What the bird needs to learn is directly connected to specific needs in a specific environment.

And when that environment changes, as it is currently for many Arctic birds, there is a level of change in that learning in order to adapt to the new environment. Many birds have adapted to living and thriving in urban environments. How did they learn how to do this? How long did the learning last?  Who/what  were the teachers of that learning? How did they realize that their environment was changing and that they would need to adapt?

Ecologists tell us that we humans too are inextricably part of an ecosystem, that without our environments, we would die; spiritual mystics tell us that there is no boundary between what we see as our separate selves and what we call our environment.  And yet we persist in seeing teaching/learning as a separate issue, extricated from the multiple places and spaces to which we belong.

Each morning we all awake to different selves (biologically, chronologically, psychologically) in a different world (seasonally, technologically, historically, politically) both outside and inside the classroom.  And yet we continue to rely on textbooks that captured what was true in an environment long-changed by new discoveries, and new ways of seeing the world.  We continue to focus on the past to prepare students for the future. If birds did this, they’d never survive!

The Information Age has exponentially generated not only vast oceans of information but also a multitude of possible places of belonging and ways of being. What determines what is ‘good’ to learn and teach in an ever-changing world?  Is it enough to know how to navigate oceans of information?  Should we learn how to live in a world of imminent nuclear devastation?  How to live in a world of dramatic weather events and climate change?  Should we teach our children how to live in a world of perpetual war? How to make a living during economic recessions and depressions? Should they know how to thrive in whatever economic system is going to replace capitalism?

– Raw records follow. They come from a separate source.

/-- The hypotheses of each clause of `TheCacheCarriesWritesToTheMembers` can be met. -/
theorem witness_TheCacheCarriesWritesToTheMembers :
    (∃ (s : State) (id : Nat) (lba : Nat) (c : Ctx), (ctxAt s id = some c) ∧ (c.state = CtxState.waiting) ∧ (c.writer = true) ∧ (c.pulling =
      true) ∧ (c.deferred = false) ∧ (thas c.placed lba = false) ∧ (lba ∈ rangeBlocks c.ranges) ∧ (∀ (a b d e : Nat), c.op ≠ IoOp.traverse a b d
      e)) ∧
    (∃ (s : State) (id : Nat) (c : Ctx), (ctxAt s id = some c) ∧ (writerReady s c = true) ∧ (boundRange s c.slot c.adm c.ranges = true)) ∧
    (∃ (s : State) (id : Nat) (c : Ctx) (u : State), (ctxAt s id = some c) ∧ (writerReady s c = true) ∧ (boundRange s c.slot c.adm c.ranges =
      false) ∧ (c.stake = none) ∧ (landBlocks c.slot c.adm (writeThrough s) (List.map (fun p => (p.fst, { p.snd with wstamp := 0 })) c.placed) s
      = some u)) ∧
    (∃ (s : State) (id : Nat) (c : Ctx) (k : Nat) (l : Nat), (ctxAt s id = some c) ∧ (writerReady s c = true) ∧ (boundRange s c.slot c.adm
      c.ranges = false) ∧ (c.stake = some k) ∧ (List.find? (fun l => decide (k < (stampOf s c.slot l).getD 0)) (rangeBlocks c.ranges) = some l)) ∧
    (∃ (s : State) (id : Nat) (c : Ctx), (ctxAt s id = some c) ∧ (c.state = CtxState.waiting) ∧ (c.writer = true) ∧ ((tfind s.trav.open_ fun _ v
      => v.ctx == id && v.remote.isNone) = none)) ∧
    (∃ (s : State) (slot : Nat) (p : Nat) (st : Nat) (f : Frame), (tget s.store.frames (stripeKey slot p st) = some f) ∧ (f.st =
      FrameState.gathering) ∧ (f.dirty ≠ 0)) ∧
    (∃ (s : State) (k : Nat) (f : Frame), (s.vault.accepted = false) ∧ (s.pair.state ≠ 4) ∧ (s.pair.state ≠ 6) ∧ (s.pwr.fatal = false) ∧
      (nextFlush s = some k) ∧ (tget s.store.frames k = some f)) ∧
    (∃ (s : State) (slot : Nat) (p : Nat) (st : Nat) (f : Frame) (fl : Flush), (tget s.store.frames (stripeKey slot p st) = some f) ∧ (f.flush =
      some fl) ∧ (fl.stage = 1) ∧ (∀ (c : DrvCmd), c ∈ allCmds s → c.purpose = Purpose.journal fl.jseq → c.discard = true)) ∧
    (∃ (s : State) (slot : Nat) (p : Nat) (st : Nat) (f : Frame) (fl : Flush), (tget s.store.frames (stripeKey slot p st) = some f) ∧ (f.flush =
      some fl) ∧ (fl.stage = 2) ∧ (fl.left = 0)) ∧
    (∃ (s : State), (Tables s)) ∧
    (∃ (s : State) (slot : Nat) (lba : Nat) (c : Cell), (visCell s slot lba = some c) ∧ (c.dirty = true) ∧ (inPair s = false)) :=
  ⟨⟨uNvm { up.nvm with ctxs := [(7, { wctx with placed := [], pulling := true })] }, 7, 0, { wctx with placed := [], pulling := true }, by exact ⟨rfl, rfl, rfl, rfl, rfl, rfl, by decide +kernel, fun _ _ _ _ h => nomatch h⟩⟩,
   ⟨{ uNvm { up.nvm with ctxs := [(7, wctx)] } with win := { windows := [(0, { state := 2, slot := 3, pages := 1 })] } }, 7, wctx, by decide +kernel⟩,
   ⟨uNvm { up.nvm with ctxs := [(7, { wctx with ranges := [], placed := [] })] }, 7, { wctx with ranges := [], placed := [] }, uNvm { up.nvm with ctxs := [(7, { wctx with ranges := [], placed := [] })] }, by exact ⟨rfl, by decide +kernel, by decide +kernel, rfl, rfl⟩⟩,
   ⟨{ sFrame { frame0 with cells := [(0, { dirtyCell with blk := { wstamp := 5 } })] } with nvm := { up.nvm with ctxs := [(7, { wctx with stake := some 4 })] } }, 7, { wctx with stake := some 4 }, 4, 0, by decide +kernel⟩,
   ⟨uNvm { up.nvm with ctxs := [(7, { wctx with state := .waiting })] }, 7, { wctx with state := .waiting }, by decide +kernel⟩,
   ⟨sFrame frame0, 3, 0, 0, frame0, by decide +kernel⟩,
   ⟨sFrame { frame0 with st := .full, n := 8, queued := true }, stripeKey 3 0 0, { frame0 with st := .full, n := 8, queued := true }, by decide +kernel⟩,
   ⟨sFrame (frameAt 1), 3, 0, 0, frameAt 1, flush0 1, by exact ⟨rfl, rfl, rfl, fun c h => by cases (show c ∈ ([] : List DrvCmd) from h)⟩⟩,
   ⟨sFrame (frameAt 2), 3, 0, 0, frameAt 2, flush0 2, by decide +kernel⟩,
   ⟨up, by unfold Tables; decide +kernel⟩,
   ⟨sFrame frame0, 3, 0, dirtyCell, by decide +kernel⟩⟩

/-- The hypotheses of each clause of `AssociationsOpenAndEnd` can be met. -/
theorem witness_AssociationsOpenAndEnd :
    (∃ (s : State) (subsys : Nat), (tget s.datum.active.subsystems subsys = none)) ∧
    (∃ (s : State) (nqn : Nat) (subsys : Nat) (r : List Nat), (tget s.datum.active.subsystems subsys = some r) ∧ (hostAllowed r (hostIdx s nqn) =
      false)) ∧
    (∃ (s : State) (nqn : Nat) (subsys : Nat) (station : Nat) (r : List Nat) (h : Nat) (c : Nat), (tget s.datum.active.subsystems subsys = some
      r) ∧ (hostAllowed r (hostIdx s nqn) = true) ∧ (bitAt (fieldLE r 260 128) station = true) ∧ (List.length s.nvm.assocs < 8192) ∧ ((hostsIn
      s).length < 4096) ∧ ((hostIdx s nqn).or (hostFree s) = some h) ∧ (freeCntlid s = some c)) ∧
    (∃ (s : State) (nqn : Nat) (subsys : Nat) (station : Nat) (cntlid : Nat) (qid : Nat) (r : List Nat) (a : Assoc), (tget
      s.datum.active.subsystems subsys = some r) ∧ (hostAllowed r (hostIdx s nqn) = true) ∧ (assocAt s cntlid = some a) ∧ (a.station = station) ∧
      (hostIdx s nqn = some a.host) ∧ (a.subsys = subsys) ∧ (0 < qid) ∧ (qid ≤ 128) ∧ (tget s.nvm.queues (cntlid * 256 + qid) = none)) ∧
    (∃ (s : State) (cntlid : Nat) (a : Assoc), (assocAt s cntlid = some a)) ∧
    (∃ (s : State) (a : Assoc) (q : Nat) (nsid : Nat) (slot : Nat) (n : Ns), (queueAssoc s q = some a) ∧ (attachedSlot s a.subsys a.host nsid =
      some slot) ∧ (nsAt s slot = some n)) :=
  ⟨⟨State.reset, 0, by decide +kernel⟩,
   ⟨uDatum { up.datum with active := { subsystems := [(1, [])] } }, 77, 1, [], by decide +kernel⟩,
   ⟨up, 77, 1, 2, [0, 0, 1, 0] ++ List.replicate 256 0 ++ [0xFF], 5, 2, by decide +kernel⟩,
   ⟨up, 77, 1, 2, 1, 128, [0, 0, 1, 0] ++ List.replicate 256 0 ++ [0xFF], { host := 5, subsys := 1, station := 2, kato := 0 }, by decide +kernel⟩,
   ⟨up, 1, { host := 5, subsys := 1, station := 2, kato := 0 }, by decide +kernel⟩,
   ⟨up, { host := 5, subsys := 1, station := 2, kato := 0 }, 256, 1, 3, { state := 2, subsys := 1, nsid := 1, nsze := 32768, parcels := 2, hosts := [5], ready := true }, by decide +kernel⟩⟩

What do we prepare the next generation for when we are not even certain what the future looks like?  Whose agenda do we choose and what are the implications of that for the child, for society,  for our collective future?

Next September schools will begin to educate 6 year olds for the world of 2028… who knows what they’ll need to know for the world they will face when they enter adulthood?Will we have prepared them enough so that they know how to fly in the forests of the future?